- [Given entries]:
theorem State_dropSwaps_good {s0 : State} {a0 a1} (ha0 : Good s0 a0) : Good s0 (@State.dropSwaps a0 a1) := by
  unfold State.dropSwaps
  repeat' first
    | with_reducible (first
        | assumption | intro _ | apply State_showFade_good | apply State_updRx_good | apply State_cntN_good
        | apply next_good | apply ite_good | apply iteR_good | apply iteP_good | apply iteO_good)
    | split
    | (with_reducible refine Good.mk' (Good.flat ?_))

theorem State_acceptFade_good {s0 : State} {a0 a1 a2} (ha0 : Good s0 a0) : Good s0 (@State.acceptFade a0 a1 a2) := by
  unfold State.acceptFade
  repeat' first
    | with_reducible (first
        | assumption | intro _ | apply State_updRx_good | apply next_good | apply ite_good | apply iteR_good
        | apply iteP_good | apply iteO_good)
    | split
    | (with_reducible refine Good.mk' (Good.flat ?_))

theorem State_requestSwap_good {s0 : State} {a0 a1 a2 a3} (ha0 : Good s0 a0) :
    Good s0 (@State.requestSwap a0 a1 a2 a3).state := by
  unfold State.requestSwap
  repeat' first
    | with_reducible (first
        | assumption | intro _ | apply Res_badParam_good | apply Res_fail_good | apply State_acceptFade_good
        | apply State_updRx_good | apply State_cnt_good | apply State_cntN_good | apply Res_ok_good
        | apply State_showFade_good | apply next_good | apply ite_good | apply iteR_good | apply iteP_good
        | apply iteO_good)
    | split
    | (with_reducible refine Good.mk' (Good.flat ?_))

theorem execFadeStart_good {s0 : State} {a0 a1} (ha1 : Good s0 a1) : GoodO s0 (@execFadeStart a0 a1) := by
  unfold execFadeStart
  repeat' first
    | with_reducible (first
        | assumption | intro _ | apply State_showFade_good | apply State_updRx_good | apply State_cnt_good
        | apply wr_good | apply State_beginFade_good | apply next_good | apply ite_good | apply iteR_good
        | apply iteP_good | apply iteO_good)
    | split
    | (with_reducible refine Good.mk' (Good.flat ?_))

theorem execFadeEnd_good {s0 : State} {a0 a1} (ha1 : Good s0 a1) : GoodO s0 (@execFadeEnd a0 a1) := by
  unfold execFadeEnd
  repeat' first
    | with_reducible (first
        | assumption | intro _ | apply State_updRx_good | apply State_cnt_good | apply wr_good
        | apply State_acceptFade_good | apply State_showFade_good | apply next_good | apply ite_good
        | apply iteR_good | apply iteP_good | apply iteO_good)
    | split
    | (with_reducible refine Good.mk' (Good.flat ?_))

theorem State_setNle_good {s0 : State} {a0 a1 a2} (ha0 : Good s0 a0) : Good s0 (@State.setNle a0 a1 a2) := by
  unfold State.setNle
  repeat' first
    | with_reducible (first
        | assumption | intro _ | apply State_updRx_good | apply State_wrInt_good | apply each_good | apply next_good
        | apply ite_good | apply iteR_good | apply iteP_good | apply iteO_good)
    | split
    | (with_reducible refine Good.mk' (Good.flat ?_))

theorem State_setDfe_good {s0 : State} {a0 a1 a2 a3} (ha0 : Good s0 a0) : Good s0 (@State.setDfe a0 a1 a2 a3) := by
  unfold State.setDfe
  repeat' first
    | with_reducible (first
        | assumption | intro _ | apply State_updRx_good | apply State_wrInt_good | apply next_good | apply ite_good
        | apply iteR_good | apply iteP_good | apply iteO_good)
    | split
    | (with_reducible refine Good.mk' (Good.flat ?_))

theorem State_loadValues_good {s0 : State} {a0 a1 a2} (ha0 : Good s0 a0) : Good s0 (@State.loadValues a0 a1 a2) := by
  unfold State.loadValues
  repeat' first
    | with_reducible (first
        | assumption | intro _ | apply State_setDfe_good | apply State_setNle_good | apply State_setCb_good
        | apply State_wrInt_good | apply wr_good | apply State_updRx_good | apply next_good | apply ite_good
        | apply iteR_good | apply iteP_good | apply iteO_good)
    | split
    | (with_reducible refine Good.mk' (Good.flat ?_))

theorem State_nextTry_good {s0 : State} {a0 a1 a2} (ha0 : Good s0 a0) : Good s0 (@State.nextTry a0 a1 a2) := by
  unfold State.nextTry
  repeat' first
    | with_reducible (first
        | assumption | intro _ | apply State_updRx_good | apply State_loadValues_good | apply next_good
        | apply ite_good | apply iteR_good | apply iteP_good | apply iteO_good)
    | split
    | (with_reducible refine Good.mk' (Good.flat ?_))

theorem State_rxEnterState_good {s0 : State} {a0 a1 a2} (ha0 : Good s0 a0) :
    Good s0 (@State.rxEnterState a0 a1 a2) := by
  unfold State.rxEnterState
  repeat' first
    | with_reducible (first
        | assumption | intro _ | apply State_wrB_good | apply wr_good | apply State_updRx_good
        | apply State_dropSwaps_good | apply State_nextTry_good | apply next_good | apply ite_good | apply iteR_good
        | apply iteP_good | apply iteO_good)
    | split
    | (with_reducible refine Good.mk' (Good.flat ?_))

theorem State_rxEnter_good {s0 : State} {a0 a1 a2} (ha0 : Good s0 a0) : Good s0 (@State.rxEnter a0 a1 a2) := by
  unfold State.rxEnter
  repeat' first
    | with_reducible (first
        | assumption | intro _ | apply State_inbandFollow_good | apply State_rxEnterState_good | apply next_good
        | apply ite_good | apply iteR_good | apply iteP_good | apply iteO_good)
    | split
    | (with_reducible refine Good.mk' (Good.flat ?_))

theorem State_rxReacquire_good {s0 : State} {a0 a1} (ha0 : Good s0 a0) : Good s0 (@State.rxReacquire a0 a1) := by
  unfold State.rxReacquire
  repeat' first
    | with_reducible (first
        | assumption | intro _ | apply State_rxEnter_good | apply next_good | apply ite_good | apply iteR_good
        | apply iteP_good | apply iteO_good)
    | split
    | (with_reducible refine Good.mk' (Good.flat ?_))

theorem State_frameLockLost_good {s0 : State} {a0 a1} (ha0 : Good s0 a0) : Good s0 (@State.frameLockLost a0 a1) := by
  unfold State.frameLockLost
  repeat' first
    | with_reducible (first
        | assumption | intro _ | apply State_cnt_good | apply wr_good | apply State_unprotRise_good
        | apply State_poolLost_good | apply State_raiseLane_good | apply State_capTrigger_good | apply next_good
        | apply ite_good | apply iteR_good | apply iteP_good | apply iteO_good)
    | split
    | (with_reducible refine Good.mk' (Good.flat ?_))

theorem State_rxDown_good {s0 : State} {a0 a1} (ha0 : Good s0 a0) : Good s0 (@State.rxDown a0 a1) := by
  unfold State.rxDown
  repeat' first
    | with_reducible (first
        | assumption | intro _ | apply wr_good | apply State_rxEnter_good | apply State_frameLockLost_good
        | apply next_good | apply ite_good | apply iteR_good | apply iteP_good | apply iteO_good)
    | split
    | (with_reducible refine Good.mk' (Good.flat ?_))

- [To do]: Set down every record above exactly as written.

- [Exercise response]:
theorem State_dropSwaps_good {s0 : State} {a0 a1} (ha0 : Good s0 a0) : Good s0 (@State.dropSwaps a0 a1) := by
  unfold State.dropSwaps
  repeat' first
    | with_reducible (first
        | assumption | intro _ | apply State_showFade_good | apply State_updRx_good | apply State_cntN_good
        | apply next_good | apply ite_good | apply iteR_good | apply iteP_good | apply iteO_good)
    | split
    | (with_reducible refine Good.mk' (Good.flat ?_))

theorem State_acceptFade_good {s0 : State} {a0 a1 a2} (ha0 : Good s0 a0) : Good s0 (@State.acceptFade a0 a1 a2) := by
  unfold State.acceptFade
  repeat' first
    | with_reducible (first
        | assumption | intro _ | apply State_updRx_good | apply next_good | apply ite_good | apply iteR_good
        | apply iteP_good | apply iteO_good)
    | split
    | (with_reducible refine Good.mk' (Good.flat ?_))

theorem State_requestSwap_good {s0 : State} {a0 a1 a2 a3} (ha0 : Good s0 a0) :
    Good s0 (@State.requestSwap a0 a1 a2 a3).state := by
  unfold State.requestSwap
  repeat' first
    | with_reducible (first
        | assumption | intro _ | apply Res_badParam_good | apply Res_fail_good | apply State_acceptFade_good
        | apply State_updRx_good | apply State_cnt_good | apply State_cntN_good | apply Res_ok_good
        | apply State_showFade_good | apply next_good | apply ite_good | apply iteR_good | apply iteP_good
        | apply iteO_good)
    | split
    | (with_reducible refine Good.mk' (Good.flat ?_))

theorem execFadeStart_good {s0 : State} {a0 a1} (ha1 : Good s0 a1) : GoodO s0 (@execFadeStart a0 a1) := by
  unfold execFadeStart
  repeat' first
    | with_reducible (first
        | assumption | intro _ | apply State_showFade_good | apply State_updRx_good | apply State_cnt_good
        | apply wr_good | apply State_beginFade_good | apply next_good | apply ite_good | apply iteR_good
        | apply iteP_good | apply iteO_good)
    | split
    | (with_reducible refine Good.mk' (Good.flat ?_))

theorem execFadeEnd_good {s0 : State} {a0 a1} (ha1 : Good s0 a1) : GoodO s0 (@execFadeEnd a0 a1) := by
  unfold execFadeEnd
  repeat' first
    | with_reducible (first
        | assumption | intro _ | apply State_updRx_good | apply State_cnt_good | apply wr_good
        | apply State_acceptFade_good | apply State_showFade_good | apply next_good | apply ite_good
        | apply iteR_good | apply iteP_good | apply iteO_good)
    | split
    | (with_reducible refine Good.mk' (Good.flat ?_))

theorem State_setNle_good {s0 : State} {a0 a1 a2} (ha0 : Good s0 a0) : Good s0 (@State.setNle a0 a1 a2) := by
  unfold State.setNle
  repeat' first
    | with_reducible (first
        | assumption | intro _ | apply State_updRx_good | apply State_wrInt_good | apply each_good | apply next_good
        | apply ite_good | apply iteR_good | apply iteP_good | apply iteO_good)
    | split
    | (with_reducible refine Good.mk' (Good.flat ?_))

theorem State_setDfe_good {s0 : State} {a0 a1 a2 a3} (ha0 : Good s0 a0) : Good s0 (@State.setDfe a0 a1 a2 a3) := by
  unfold State.setDfe
  repeat' first
    | with_reducible (first
        | assumption | intro _ | apply State_updRx_good | apply State_wrInt_good | apply next_good | apply ite_good
        | apply iteR_good | apply iteP_good | apply iteO_good)
    | split
    | (with_reducible refine Good.mk' (Good.flat ?_))

theorem State_loadValues_good {s0 : State} {a0 a1 a2} (ha0 : Good s0 a0) : Good s0 (@State.loadValues a0 a1 a2) := by
  unfold State.loadValues
  repeat' first
    | with_reducible (first
        | assumption | intro _ | apply State_setDfe_good | apply State_setNle_good | apply State_setCb_good
        | apply State_wrInt_good | apply wr_good | apply State_updRx_good | apply next_good | apply ite_good
        | apply iteR_good | apply iteP_good | apply iteO_good)
    | split
    | (with_reducible refine Good.mk' (Good.flat ?_))

theorem State_nextTry_good {s0 : State} {a0 a1 a2} (ha0 : Good s0 a0) : Good s0 (@State.nextTry a0 a1 a2) := by
  unfold State.nextTry
  repeat' first
    | with_reducible (first
        | assumption | intro _ | apply State_updRx_good | apply State_loadValues_good | apply next_good
        | apply ite_good | apply iteR_good | apply iteP_good | apply iteO_good)
    | split
    | (with_reducible refine Good.mk' (Good.flat ?_))

theorem State_rxEnterState_good {s0 : State} {a0 a1 a2} (ha0 : Good s0 a0) :
    Good s0 (@State.rxEnterState a0 a1 a2) := by
  unfold State.rxEnterState
  repeat' first
    | with_reducible (first
        | assumption | intro _ | apply State_wrB_good | apply wr_good | apply State_updRx_good
        | apply State_dropSwaps_good | apply State_nextTry_good | apply next_good | apply ite_good | apply iteR_good
        | apply iteP_good | apply iteO_good)
    | split
    | (with_reducible refine Good.mk' (Good.flat ?_))

theorem State_rxEnter_good {s0 : State} {a0 a1 a2} (ha0 : Good s0 a0) : Good s0 (@State.rxEnter a0 a1 a2) := by
  unfold State.rxEnter
  repeat' first
    | with_reducible (first
        | assumption | intro _ | apply State_inbandFollow_good | apply State_rxEnterState_good | apply next_good
        | apply ite_good | apply iteR_good | apply iteP_good | apply iteO_good)
    | split
    | (with_reducible refine Good.mk' (Good.flat ?_))

theorem State_rxReacquire_good {s0 : State} {a0 a1} (ha0 : Good s0 a0) : Good s0 (@State.rxReacquire a0 a1) := by
  unfold State.rxReacquire
  repeat' first
    | with_reducible (first
        | assumption | intro _ | apply State_rxEnter_good | apply next_good | apply ite_good | apply iteR_good
        | apply iteP_good | apply iteO_good)
    | split
    | (with_reducible refine Good.mk' (Good.flat ?_))

theorem State_frameLockLost_good {s0 : State} {a0 a1} (ha0 : Good s0 a0) : Good s0 (@State.frameLockLost a0 a1) := by
  unfold State.frameLockLost
  repeat' first
    | with_reducible (first
        | assumption | intro _ | apply State_cnt_good | apply wr_good | apply State_unprotRise_good
        | apply State_poolLost_good | apply State_raiseLane_good | apply State_capTrigger_good | apply next_good
        | apply ite_good | apply iteR_good | apply iteP_good | apply iteO_good)
    | split
    | (with_reducible refine Good.mk' (Good.flat ?_))

theorem State_rxDown_good {s0 : State} {a0 a1} (ha0 : Good s0 a0) : Good s0 (@State.rxDown a0 a1) := by
  unfold State.rxDown
  repeat' first
    | with_reducible (first
        | assumption | intro _ | apply wr_good | apply State_rxEnter_good | apply State_frameLockLost_good
        | apply next_good | apply ite_good | apply iteR_good | apply iteP_good | apply iteO_good)
    | split
    | (with_reducible refine Good.mk' (Good.flat ?_))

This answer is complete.